Task goal
Among the lines of the data, copy those that hold "before".

Records to use
/-- 43_scheduler.md section 2: a slice begun on a CPU whose supplied instructions access implemented ports only and whose
costs reach the budget executes the shortest run of them that meets it, one at least: `cyc` is their cost, the excess is
what the last one adds, and none is split or skipped. The shift registers, the memory and the bytes received are those
their accesses leave, made one after another. -/
def Obligations.SliceRunsToTheBudget : Prop :=
  ∀ (s : State) (ph : Phase), s.running = true → s.sched.inSlice = false → 1 ≤ s.cfg.budget →
    (∀ c ∈ s.cpu.supplied, c.ok = true) → s.cfg.budget ≤ totalCost s.cpu.supplied →
    ∃ t n, exec (.slice ph) s = .next t ∧ t.fault = none ∧ t.sched.sstep = .two ∧
      1 ≤ n ∧ n ≤ s.cpu.supplied.length ∧ t.cpu.supplied = s.cpu.supplied.drop n ∧
      t.sched.cyc = totalCost (s.cpu.supplied.take n) ∧ s.cfg.budget ≤ t.sched.cyc ∧
      totalCost (s.cpu.supplied.take (n - 1)) < s.cfg.budget ∧ t.cpu.draws = s.cpu.draws ∧
      t.io = ((s.cpu.supplied.take n).foldl (fun x c => cpuActs c.acts x) s).io ∧
      t.mem = ((s.cpu.supplied.take n).foldl (fun x c => cpuActs c.acts x) s).mem ∧
      t.cpu.received = ((s.cpu.supplied.take n).foldl (fun x c => cpuActs c.acts x) s).cpu.received

/-- 60_exceptions.md section 1, 43_scheduler.md section 2: a read or a write of an unimplemented port inside an instruction
ends the slice there: the fault is recorded, `cyc` keeps its value before that instruction, the step does not advance, the
CPU gets no byte from a faulting read, and no later access or instruction is executed. That the accesses of the same
instruction before the faulting one stay done is the model's reading (log entry 15). -/
def Obligations.PortFaultEndsTheSlice : Prop :=
  ∀ (s : State) (ph : Phase) (pre rest : List CpuInstr) (earlier later : List CpuAct) (bad : CpuAct) (cost : Nat),
    s.running = true → s.sched.inSlice = false → (∀ c ∈ pre, c.ok = true) → totalCost pre < s.cfg.budget →
    earlier.all CpuAct.ok = true → bad.ok = false →
    s.cpu.supplied = pre ++ ⟨earlier ++ bad :: later, cost⟩ :: rest →
    ∃ t x, exec (.slice ph) s = .next t ∧ x = cpuActs earlier (pre.foldl (fun x c => cpuActs c.acts x) s) ∧
      (∀ p, bad = .read p → t.fault = some (.unknownPortRead p)) ∧
      (∀ p v, bad = .write p v → t.fault = some (.unknownPortWrite p)) ∧ t.fault ≠ none ∧
      t.sched.cyc = totalCost pre ∧ t.sched.sstep = s.sched.sstep ∧ t.cpu.supplied = rest ∧
      t.io = x.io ∧ t.mem = x.mem ∧ t.cpu.received = x.cpu.received

/-- 43_scheduler.md section 1: a store of the CPU writes its one byte of memory and no other; here in an instruction that
meets the budget. -/
def Obligations.CpuStoreWritesOneByte : Prop :=
  ∀ (s : State) (ph : Phase) (a : Addr) (v : Byte) (cost : Nat), s.running = true → s.sched.inSlice = false →
    1 ≤ s.cfg.budget → s.cfg.budget ≤ cost → Memory.wf addrSpace s.mem →
    s.cpu.supplied = [⟨[.store a v], cost⟩] →
    ∃ t, exec (.slice ph) s = .next t ∧ t.sched.sstep = .two ∧ t.sched.cyc = cost ∧ t.io = s.io ∧
      t.mem.read a.toNat = v ∧ (∀ x, x ≠ a.toNat → t.mem.read x = s.mem.read x) ∧ Memory.wf addrSpace t.mem

/-- 43_scheduler.md sections 1 and 2: `INTR.MID` and `INTR.END` hand the CPU their own vector and go to step 3; of the
state, only the executor's side and the memory it writes may change, and where the state supplies what the CPU writes,
exactly that is written. -/
def Obligations.InterruptDeliversItsVector : Prop :=
  ∀ (s : State), s.running = true →
    ∀ x ∈ [(Instr.intrMid, s.cfg.vecMid), (Instr.intrEnd, s.cfg.vecEnd)],
    ∃ t, exec x.1 s = .next t ∧ t.cpu.vectors = x.2 :: s.cpu.vectors ∧
      t.cpu.received = s.cpu.received ∧ t.cpu.supplied = s.cpu.supplied ∧
      t = { s with sched := { s.sched with sstep := .three }, cpu := t.cpu, mem := t.mem } ∧
      (∀ r rest, s.cpu.responses = r :: rest →
        t.mem = s.mem.writeAll r ∧ t.cpu.responses = rest ∧ t.cpu.draws = s.cpu.draws)

/-- R185: `TOGGLE` flips the phase and goes to step 4, and nothing else changes; no other operation changes the phase, and
the delivery, which comes before the toggle, leads to step 3. -/
def Obligations.ToggleFlipsThePhase : Prop :=
  ∀ (s : State) (ph : Phase), s.running = true →
    decode (.sched (0b011#3 ++ ph.toBit)) = .ok (.toggle ph) ∧
    exec (.toggle ph) s =
      .next { s with sched :=
        { s.sched with phase := if s.sched.phase = .mid then .fin else .mid, sstep := .four } } ∧
    (∀ (i : Instr) (t : State), (∀ p, i ≠ .toggle p) → exec i s = .next t → t.sched.phase = s.sched.phase) ∧
    (∀ i ∈ [Instr.intrMid, Instr.intrEnd], ∃ t, exec i s = .next t ∧ t.sched.sstep = .three)

/-- 43_scheduler.md section 2: `FRAME.SKIP` draws nothing: it goes to step 5 and nothing else changes. -/
def Obligations.FrameSkipDrawsNothing : Prop :=
  ∀ s : State, s.running = true →
    decode (.sched 0b1001#4) = .ok .frameSkip ∧
    exec .frameSkip s = .next { s with sched := { s.sched with sstep := .five } }

/-- 43_scheduler.md section 2: `DRAIN` empties the queue and goes to step 6; each action's bit is then what the last event
on it wrote, by its polarity, unchanged where no event was on it; no bit of no action changes, nor anything else. -/
def Obligations.DrainAppliesTheLastEventOfEachAction : Prop :=
  ∀ (s : State) (ph : Phase), s.running = true → s.cfg.wf →
    ∃ t, exec (.drain ph) s = .next t ∧
      t = { s with events := [], sched := { s.sched with sstep := .six }, io := { s.io with inreg := t.io.inreg } } ∧
      (∀ a : Action, t.io.inreg.getLsbD (s.cfg.bit a) =
        match lastKind s.cfg s.events a with
        | none => s.io.inreg.getLsbD (s.cfg.bit a)
        | some k => writtenBit k a) ∧
      (∀ j, (∀ a : Action, j ≠ s.cfg.bit a) → t.io.inreg.getLsbD j = s.io.inreg.getLsbD j)

/-- 43_scheduler.md section 2: `QUITCHK` ends the run with success if `quit` is set, and goes to step 1 if not; nothing
else changes. An ended run performs no further step. -/
def Obligations.QuitCheckEndsTheRun : Prop :=
  ∀ (s : State) (ph : Phase), s.running = true →
    (s.quit = true → exec (.quitChk ph) s = .next { s with ended := true } ∧
      step { s with ended := true } = .refused .runOver) ∧
    (s.quit = false → exec (.quitChk ph) s = .next { s with sched := { s.sched with sstep := .one } })

/-- 43_scheduler.md section 3: the budget is the clock rate divided by twice the refresh rate, rounded down once; 16 666
with the defaults. -/
def Obligations.BudgetIsTheFloorOfTheRatio : Prop :=
  (∀ c : Config, 1 ≤ c.refreshHz →
    c.budget * (2 * c.refreshHz) ≤ c.clockHz ∧ c.clockHz < (c.budget + 1) * (2 * c.refreshHz)) ∧
  Config.default.budget = 16666

/-- 43_scheduler.md sections 2 and 3: the five steps after a slice deliver the interrupt of the phase the iteration began
with, flip the phase, draw if and only if it was End, drain, and come back to step 1; the shift registers are untouched
and the image shown is that of the memory at the end. -/
def Obligations.IterationAfterTheSlice : Prop :=
  ∀ s : State, s.running = true → s.txn = none → s.host = [] → s.quit = false → s.sched.inSlice = false →
    s.sched.sstep = .two → s.cfg.fits →
    ∃ t, runSteps 5 s = .next t ∧ t.running = true ∧ t.sched.sstep = .one ∧ t.sched.phase = s.sched.phase.other ∧
      t.cpu.vectors = s.vector :: s.cpu.vectors ∧ t.cpu.received = s.cpu.received ∧ t.events = [] ∧
      t.io.low = s.io.low ∧ t.io.high = s.io.high ∧ t.io.offset = s.io.offset ∧ t.cfg = s.cfg ∧
      (s.sched.phase = .mid → t.raster = s.raster ∧ t.presented = s.presented) ∧
      (s.sched.phase = .fin → t.presented = some t.raster ∧
        ∀ r c, r < s.cfg.rasterRows → c < s.cfg.rasterCols → t.pixelAt r c = if t.lit r c then 255#8 else 0#8)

Result for this exercise
ends the slice there: the fault is recorded, `cyc` keeps its value before that instruction, the step does not advance, the
instruction before the faulting one stay done is the model's reading (log entry 15). -/
the delivery, which comes before the toggle, leads to step 3. -/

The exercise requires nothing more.